┌──

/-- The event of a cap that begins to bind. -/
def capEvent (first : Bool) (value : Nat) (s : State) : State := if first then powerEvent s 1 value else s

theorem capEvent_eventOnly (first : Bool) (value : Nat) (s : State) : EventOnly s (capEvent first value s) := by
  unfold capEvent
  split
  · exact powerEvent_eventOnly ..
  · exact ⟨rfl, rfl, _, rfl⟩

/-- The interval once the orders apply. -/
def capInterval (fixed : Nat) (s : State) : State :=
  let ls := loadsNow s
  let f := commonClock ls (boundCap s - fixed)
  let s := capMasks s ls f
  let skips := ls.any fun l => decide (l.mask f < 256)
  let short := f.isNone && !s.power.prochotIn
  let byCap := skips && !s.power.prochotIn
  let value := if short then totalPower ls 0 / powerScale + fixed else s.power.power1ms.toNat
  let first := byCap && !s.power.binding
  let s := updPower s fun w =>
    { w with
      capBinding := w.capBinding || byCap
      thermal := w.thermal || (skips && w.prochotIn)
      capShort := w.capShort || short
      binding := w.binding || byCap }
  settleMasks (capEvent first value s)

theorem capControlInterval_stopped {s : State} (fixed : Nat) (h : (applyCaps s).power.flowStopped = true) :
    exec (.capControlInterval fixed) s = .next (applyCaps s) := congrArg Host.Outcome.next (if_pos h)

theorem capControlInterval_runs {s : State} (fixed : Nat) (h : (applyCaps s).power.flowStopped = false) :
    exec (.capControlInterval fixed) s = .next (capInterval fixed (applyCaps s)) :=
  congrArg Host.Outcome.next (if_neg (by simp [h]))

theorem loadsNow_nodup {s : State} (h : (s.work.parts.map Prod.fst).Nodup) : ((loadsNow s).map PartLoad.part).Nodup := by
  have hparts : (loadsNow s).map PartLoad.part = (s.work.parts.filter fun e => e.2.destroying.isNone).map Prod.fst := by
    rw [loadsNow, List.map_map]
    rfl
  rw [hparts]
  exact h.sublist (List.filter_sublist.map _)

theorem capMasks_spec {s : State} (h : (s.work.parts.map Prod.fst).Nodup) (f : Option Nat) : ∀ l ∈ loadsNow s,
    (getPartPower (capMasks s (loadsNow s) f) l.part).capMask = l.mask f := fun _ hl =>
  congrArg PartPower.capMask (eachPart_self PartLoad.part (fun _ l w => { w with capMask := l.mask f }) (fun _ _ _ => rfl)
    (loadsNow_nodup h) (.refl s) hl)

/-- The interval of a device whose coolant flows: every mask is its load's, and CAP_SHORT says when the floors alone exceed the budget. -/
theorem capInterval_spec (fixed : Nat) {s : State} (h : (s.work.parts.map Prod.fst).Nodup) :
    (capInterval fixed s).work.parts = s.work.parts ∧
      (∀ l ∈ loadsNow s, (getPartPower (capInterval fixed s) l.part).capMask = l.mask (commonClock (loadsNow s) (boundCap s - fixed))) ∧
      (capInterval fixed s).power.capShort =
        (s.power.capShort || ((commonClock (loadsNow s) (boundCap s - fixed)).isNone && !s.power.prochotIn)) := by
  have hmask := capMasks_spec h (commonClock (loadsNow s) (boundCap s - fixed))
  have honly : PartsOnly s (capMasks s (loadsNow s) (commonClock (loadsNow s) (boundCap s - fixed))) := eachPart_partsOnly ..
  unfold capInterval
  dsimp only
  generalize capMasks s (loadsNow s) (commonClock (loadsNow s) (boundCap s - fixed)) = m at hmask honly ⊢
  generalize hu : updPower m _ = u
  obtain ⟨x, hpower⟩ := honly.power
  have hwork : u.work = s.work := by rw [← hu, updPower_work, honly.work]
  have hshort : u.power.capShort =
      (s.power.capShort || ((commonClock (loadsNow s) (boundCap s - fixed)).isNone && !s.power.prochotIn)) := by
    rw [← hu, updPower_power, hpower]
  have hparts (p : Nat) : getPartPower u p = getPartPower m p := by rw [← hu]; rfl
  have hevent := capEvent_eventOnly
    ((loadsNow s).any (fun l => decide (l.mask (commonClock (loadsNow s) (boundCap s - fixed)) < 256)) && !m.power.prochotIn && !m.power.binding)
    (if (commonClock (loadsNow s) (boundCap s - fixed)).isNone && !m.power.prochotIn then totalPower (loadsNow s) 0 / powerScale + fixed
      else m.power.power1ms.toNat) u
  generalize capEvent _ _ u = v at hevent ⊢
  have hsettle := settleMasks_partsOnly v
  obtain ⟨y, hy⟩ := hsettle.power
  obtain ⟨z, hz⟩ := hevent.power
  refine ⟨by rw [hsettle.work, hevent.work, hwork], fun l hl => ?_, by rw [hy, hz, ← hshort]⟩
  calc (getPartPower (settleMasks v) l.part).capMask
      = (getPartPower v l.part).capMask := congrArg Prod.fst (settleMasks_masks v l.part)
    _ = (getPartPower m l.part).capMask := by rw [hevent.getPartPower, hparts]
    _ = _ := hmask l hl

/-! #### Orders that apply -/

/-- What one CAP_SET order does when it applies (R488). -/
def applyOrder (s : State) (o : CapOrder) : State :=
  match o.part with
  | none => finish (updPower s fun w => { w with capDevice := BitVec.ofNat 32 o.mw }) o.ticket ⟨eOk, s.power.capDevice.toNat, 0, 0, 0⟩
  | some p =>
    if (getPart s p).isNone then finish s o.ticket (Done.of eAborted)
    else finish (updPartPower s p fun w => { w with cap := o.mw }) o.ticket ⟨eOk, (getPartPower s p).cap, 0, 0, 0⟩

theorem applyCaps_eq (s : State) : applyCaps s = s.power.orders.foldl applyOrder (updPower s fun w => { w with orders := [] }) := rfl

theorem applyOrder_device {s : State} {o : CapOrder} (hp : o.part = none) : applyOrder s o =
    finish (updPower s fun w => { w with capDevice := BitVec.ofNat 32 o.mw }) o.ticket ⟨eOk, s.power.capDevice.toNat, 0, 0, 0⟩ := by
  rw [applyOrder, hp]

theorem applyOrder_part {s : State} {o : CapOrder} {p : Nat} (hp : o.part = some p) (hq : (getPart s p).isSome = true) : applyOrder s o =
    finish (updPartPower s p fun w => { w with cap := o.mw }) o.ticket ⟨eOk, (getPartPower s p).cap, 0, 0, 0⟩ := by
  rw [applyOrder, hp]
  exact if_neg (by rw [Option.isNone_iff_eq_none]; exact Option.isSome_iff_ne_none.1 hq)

└──

- AIM OF THE EXERCISE
Please repeat the material in full, keeping it exact.

- OUTPUT FOR THIS TASK
/-- The event of a cap that begins to bind. -/
def capEvent (first : Bool) (value : Nat) (s : State) : State := if first then powerEvent s 1 value else s

theorem capEvent_eventOnly (first : Bool) (value : Nat) (s : State) : EventOnly s (capEvent first value s) := by
  unfold capEvent
  split
  · exact powerEvent_eventOnly ..
  · exact ⟨rfl, rfl, _, rfl⟩

/-- The interval once the orders apply. -/
def capInterval (fixed : Nat) (s : State) : State :=
  let ls := loadsNow s
  let f := commonClock ls (boundCap s - fixed)
  let s := capMasks s ls f
  let skips := ls.any fun l => decide (l.mask f < 256)
  let short := f.isNone && !s.power.prochotIn
  let byCap := skips && !s.power.prochotIn
  let value := if short then totalPower ls 0 / powerScale + fixed else s.power.power1ms.toNat
  let first := byCap && !s.power.binding
  let s := updPower s fun w =>
    { w with
      capBinding := w.capBinding || byCap
      thermal := w.thermal || (skips && w.prochotIn)
      capShort := w.capShort || short
      binding := w.binding || byCap }
  settleMasks (capEvent first value s)

theorem capControlInterval_stopped {s : State} (fixed : Nat) (h : (applyCaps s).power.flowStopped = true) :
    exec (.capControlInterval fixed) s = .next (applyCaps s) := congrArg Host.Outcome.next (if_pos h)

theorem capControlInterval_runs {s : State} (fixed : Nat) (h : (applyCaps s).power.flowStopped = false) :
    exec (.capControlInterval fixed) s = .next (capInterval fixed (applyCaps s)) :=
  congrArg Host.Outcome.next (if_neg (by simp [h]))

theorem loadsNow_nodup {s : State} (h : (s.work.parts.map Prod.fst).Nodup) : ((loadsNow s).map PartLoad.part).Nodup := by
  have hparts : (loadsNow s).map PartLoad.part = (s.work.parts.filter fun e => e.2.destroying.isNone).map Prod.fst := by
    rw [loadsNow, List.map_map]
    rfl
  rw [hparts]
  exact h.sublist (List.filter_sublist.map _)

theorem capMasks_spec {s : State} (h : (s.work.parts.map Prod.fst).Nodup) (f : Option Nat) : ∀ l ∈ loadsNow s,
    (getPartPower (capMasks s (loadsNow s) f) l.part).capMask = l.mask f := fun _ hl =>
  congrArg PartPower.capMask (eachPart_self PartLoad.part (fun _ l w => { w with capMask := l.mask f }) (fun _ _ _ => rfl)
    (loadsNow_nodup h) (.refl s) hl)

/-- The interval of a device whose coolant flows: every mask is its load's, and CAP_SHORT says when the floors alone exceed the budget. -/
theorem capInterval_spec (fixed : Nat) {s : State} (h : (s.work.parts.map Prod.fst).Nodup) :
    (capInterval fixed s).work.parts = s.work.parts ∧
      (∀ l ∈ loadsNow s, (getPartPower (capInterval fixed s) l.part).capMask = l.mask (commonClock (loadsNow s) (boundCap s - fixed))) ∧
      (capInterval fixed s).power.capShort =
        (s.power.capShort || ((commonClock (loadsNow s) (boundCap s - fixed)).isNone && !s.power.prochotIn)) := by
  have hmask := capMasks_spec h (commonClock (loadsNow s) (boundCap s - fixed))
  have honly : PartsOnly s (capMasks s (loadsNow s) (commonClock (loadsNow s) (boundCap s - fixed))) := eachPart_partsOnly ..
  unfold capInterval
  dsimp only
  generalize capMasks s (loadsNow s) (commonClock (loadsNow s) (boundCap s - fixed)) = m at hmask honly ⊢
  generalize hu : updPower m _ = u
  obtain ⟨x, hpower⟩ := honly.power
  have hwork : u.work = s.work := by rw [← hu, updPower_work, honly.work]
  have hshort : u.power.capShort =
      (s.power.capShort || ((commonClock (loadsNow s) (boundCap s - fixed)).isNone && !s.power.prochotIn)) := by
    rw [← hu, updPower_power, hpower]
  have hparts (p : Nat) : getPartPower u p = getPartPower m p := by rw [← hu]; rfl
  have hevent := capEvent_eventOnly
    ((loadsNow s).any (fun l => decide (l.mask (commonClock (loadsNow s) (boundCap s - fixed)) < 256)) && !m.power.prochotIn && !m.power.binding)
    (if (commonClock (loadsNow s) (boundCap s - fixed)).isNone && !m.power.prochotIn then totalPower (loadsNow s) 0 / powerScale + fixed
      else m.power.power1ms.toNat) u
  generalize capEvent _ _ u = v at hevent ⊢
  have hsettle := settleMasks_partsOnly v
  obtain ⟨y, hy⟩ := hsettle.power
  obtain ⟨z, hz⟩ := hevent.power
  refine ⟨by rw [hsettle.work, hevent.work, hwork], fun l hl => ?_, by rw [hy, hz, ← hshort]⟩
  calc (getPartPower (settleMasks v) l.part).capMask
      = (getPartPower v l.part).capMask := congrArg Prod.fst (settleMasks_masks v l.part)
    _ = (getPartPower m l.part).capMask := by rw [hevent.getPartPower, hparts]
    _ = _ := hmask l hl

/-! #### Orders that apply -/

/-- What one CAP_SET order does when it applies (R488). -/
def applyOrder (s : State) (o : CapOrder) : State :=
  match o.part with
  | none => finish (updPower s fun w => { w with capDevice := BitVec.ofNat 32 o.mw }) o.ticket ⟨eOk, s.power.capDevice.toNat, 0, 0, 0⟩
  | some p =>
    if (getPart s p).isNone then finish s o.ticket (Done.of eAborted)
    else finish (updPartPower s p fun w => { w with cap := o.mw }) o.ticket ⟨eOk, (getPartPower s p).cap, 0, 0, 0⟩

theorem applyCaps_eq (s : State) : applyCaps s = s.power.orders.foldl applyOrder (updPower s fun w => { w with orders := [] }) := rfl

theorem applyOrder_device {s : State} {o : CapOrder} (hp : o.part = none) : applyOrder s o =
    finish (updPower s fun w => { w with capDevice := BitVec.ofNat 32 o.mw }) o.ticket ⟨eOk, s.power.capDevice.toNat, 0, 0, 0⟩ := by
  rw [applyOrder, hp]

theorem applyOrder_part {s : State} {o : CapOrder} {p : Nat} (hp : o.part = some p) (hq : (getPart s p).isSome = true) : applyOrder s o =
    finish (updPartPower s p fun w => { w with cap := o.mw }) o.ticket ⟨eOk, (getPartPower s p).cap, 0, 0, 0⟩ := by
  rw [applyOrder, hp]
  exact if_neg (by rw [Option.isNone_iff_eq_none]; exact Option.isSome_iff_ne_none.1 hq)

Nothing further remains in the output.